▶ **PROBLEM DETAILS**
All that should come back is the lines of the data below from the one containing "(∀ a, a < s.effAddr 0 ∨ s.effAddr x.toNat" to the one containing "0x04F → ∃ t, exec (.opFx55", inclusive, exactly as they stand.

Saved entries:

/-- `Fx29` sets I to 5 times Vx, all eight bits of it (43_index_memory.md section 2; above 15 the spec's own decision
D14, log entry 13). -/
def Obligations.PointAtGlyph : Prop :=
  (∀ x : Nibble, decodeWord (0xF#4 ++ x ++ 0x29#8) = .ok (.opFx29 x)) ∧
  ∀ (x : Nibble) (s : State), ∃ t, exec (.opFx29 x) s = .next t ∧
    t.index.toNat = 5 * (s.getV x).toNat ∧ s.ChangesOnly [.index] t

/-- `Fx33` stores the three decimal digits of Vx at I, I+1, I+2 when all three are writable; otherwise it enters the fault
of the lowest bad address and stores nothing (43_index_memory.md section 2; the spec's own decisions D6, D7, D3, D4). -/
def Obligations.StoreDecimal : Prop :=
  (∀ x : Nibble, decodeWord (0xF#4 ++ x ++ 0x33#8) = .ok (.opFx33 x)) ∧
  (∀ (x : Nibble) (s : State), 0x050 ≤ s.effAddr 0 → s.effAddr 2 ≤ 4095 → ∃ t, exec (.opFx33 x) s = .next t ∧
    (t.readByte (s.effAddr 0)).toNat = (s.getV x).toNat / 100 ∧
    (t.readByte (s.effAddr 1)).toNat = (s.getV x).toNat / 10 % 10 ∧
    (t.readByte (s.effAddr 2)).toNat = (s.getV x).toNat % 10 ∧
    (∀ a, a < s.effAddr 0 ∨ s.effAddr 2 < a → t.readByte a = s.readByte a) ∧ s.ChangesOnly [.mem] t) ∧
  (∀ (x : Nibble) (s : State), s.effAddr 0 ≤ 0x04F → ∃ t, exec (.opFx33 x) s = .next t ∧
    s.EntersFault .fontWriteFault (0xF#4 ++ x ++ 0x33#8) (s.pc - 2) (s.effAddr 0) t) ∧
  ∀ (x : Nibble) (s : State), 4095 < s.effAddr 2 → ∃ t, exec (.opFx33 x) s = .next t ∧
    s.EntersFault .memoryOutOfRange (0xF#4 ++ x ++ 0x33#8) (s.pc - 2) (max (s.effAddr 0) 4096) t

/-- `Fx55` stores V0..Vx at I..I+x when all are writable, I unchanged; otherwise it enters the fault of the lowest bad
address and stores nothing (43_index_memory.md section 2; the spec's own decisions D6, D7, D3, D4). -/
def Obligations.StoreRegisters : Prop :=
  (∀ x : Nibble, decodeWord (0xF#4 ++ x ++ 0x55#8) = .ok (.opFx55 x)) ∧
  (∀ (x : Nibble) (s : State), 0x050 ≤ s.effAddr 0 → s.effAddr x.toNat ≤ 4095 → ∃ t, exec (.opFx55 x) s = .next t ∧
    (∀ j : Nibble, j.toNat ≤ x.toNat → t.readByte (s.effAddr j.toNat) = s.getV j) ∧
    (∀ a, a < s.effAddr 0 ∨ s.effAddr x.toNat < a → t.readByte a = s.readByte a) ∧ s.ChangesOnly [.mem] t) ∧
  (∀ (x : Nibble) (s : State), s.effAddr 0 ≤ 0x04F → ∃ t, exec (.opFx55 x) s = .next t ∧
    s.EntersFault .fontWriteFault (0xF#4 ++ x ++ 0x55#8) (s.pc - 2) (s.effAddr 0) t) ∧
  ∀ (x : Nibble) (s : State), 4095 < s.effAddr x.toNat → ∃ t, exec (.opFx55 x) s = .next t ∧
    s.EntersFault .memoryOutOfRange (0xF#4 ++ x ++ 0x55#8) (s.pc - 2) (max (s.effAddr 0) 4096) t

/-- `Fx65` loads V0..Vx from I..I+x when all are readable, the font included, I and the registers above Vx unchanged;
otherwise it enters `MemoryOutOfRange` and loads nothing (43_index_memory.md section 2; D7, D3, D4). -/
def Obligations.LoadRegisters : Prop :=
  (∀ x : Nibble, decodeWord (0xF#4 ++ x ++ 0x65#8) = .ok (.opFx65 x)) ∧
  (∀ (x : Nibble) (s : State), s.effAddr x.toNat ≤ 4095 → ∃ t, exec (.opFx65 x) s = .next t ∧
    (∀ j : Nibble, t.getV j = if j.toNat ≤ x.toNat then s.readByte (s.effAddr j.toNat) else s.getV j) ∧
    s.ChangesOnly [.v] t) ∧
  ∀ (x : Nibble) (s : State), 4095 < s.effAddr x.toNat → ∃ t, exec (.opFx65 x) s = .next t ∧
    s.EntersFault .memoryOutOfRange (0xF#4 ++ x ++ 0x65#8) (s.pc - 2) (max (s.effAddr 0) 4096) t

/-- Self-modifying code: an instruction stored by `Fx55` at the advanced PC is the one the next step runs
(20_memory.md section 8; 70_reset_and_hazards.md section 3). -/
def Obligations.StoredInstructionRunsNext : Prop :=
  ∀ (s : State) (x : Nibble) (i : Instr), s.mode = .run → s.index = s.pc → 1 ≤ x.toNat → 0x050 ≤ s.effAddr 0 →
    s.effAddr x.toNat ≤ 4095 → decodeWord (wordOfBytes (s.getV 0) (s.getV 1)) = .ok i →
    ∃ t, exec (.opFx55 x) s = .next t ∧ step t = exec i (t.setPc (t.pc + 2))

/-- No step changes a font byte, in any state (20_memory.md sections 1 and 2; the spec's own decision D6). -/
def Obligations.FontIsNeverWritten : Prop :=
  ∀ s t : State, step s = .next t → ∀ a, a ≤ 0x04F → t.readByte a = s.readByte a

/-! ### Display -/

/-- R200: `00E0` clears all pixels and sets the dirty flag. -/
def Obligations.ClearDisplay : Prop :=
  decodeWord 0x00E0 = .ok .op00E0 ∧
  ∀ s : State, ∃ t, exec .op00E0 s = .next t ∧ (∀ row col, row < 32 → col < 64 → t.pixel row col = false) ∧
    t.dirty = true ∧ s.ChangesOnly [.fb, .dirty] t

/-- `Dxyn`, pixel by pixel: each visible pixel is XORed with the sprite's pixel there, clipped ones are dropped; VF is 1
exactly when a lit pixel met a lit sprite pixel, else 0; dirty is set. If any of the n addresses is out of range it
enters the fault and draws nothing (44_display.md sections 2 and 3; orientation D19, log entry 2; D20, D18, D3, D4). -/
def Obligations.DrawSprite : Prop :=
  (∀ x y n : Nibble, decodeWord (0xD#4 ++ x ++ y ++ n) = .ok (.opDxyn x y n)) ∧
  (∀ (x y n : Nibble) (s : State), n.toNat = 0 ∨ s.effAddr n.toNat ≤ 4096 → ∃ t, exec (.opDxyn x y n) s = .next t ∧
    (∀ row col, row < 32 → col < 64 → t.pixel row col =
      (s.pixel row col ^^ s.spritePixel (s.effAddr 0) n.toNat ((s.getV y).toNat % 32) ((s.getV x).toNat % 64) row col)) ∧
    (t.getV 15 = 1 ↔ ∃ row col, row < 32 ∧ col < 64 ∧ s.pixel row col = true ∧
      s.spritePixel (s.effAddr 0) n.toNat ((s.getV y).toNat % 32) ((s.getV x).toNat % 64) row col = true) ∧
    (t.getV 15 = 0 ∨ t.getV 15 = 1) ∧ t.dirty = true ∧
    (∀ j, j ≠ 15 → t.getV j = s.getV j) ∧ s.ChangesOnly [.v, .fb, .dirty] t) ∧
  ∀ (x y n : Nibble) (s : State), n.toNat ≠ 0 → 4096 < s.effAddr n.toNat → ∃ t, exec (.opDxyn x y n) s = .next t ∧
    s.EntersFault .memoryOutOfRange (0xD#4 ++ x ++ y ++ n) (s.pc - 2) (max (s.effAddr 0) 4096) t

▶ **WRITTEN ANSWER**
    (∀ a, a < s.effAddr 0 ∨ s.effAddr x.toNat < a → t.readByte a = s.readByte a) ∧ s.ChangesOnly [.mem] t) ∧
  (∀ (x : Nibble) (s : State), s.effAddr 0 ≤ 0x04F → ∃ t, exec (.opFx55 x) s = .next t ∧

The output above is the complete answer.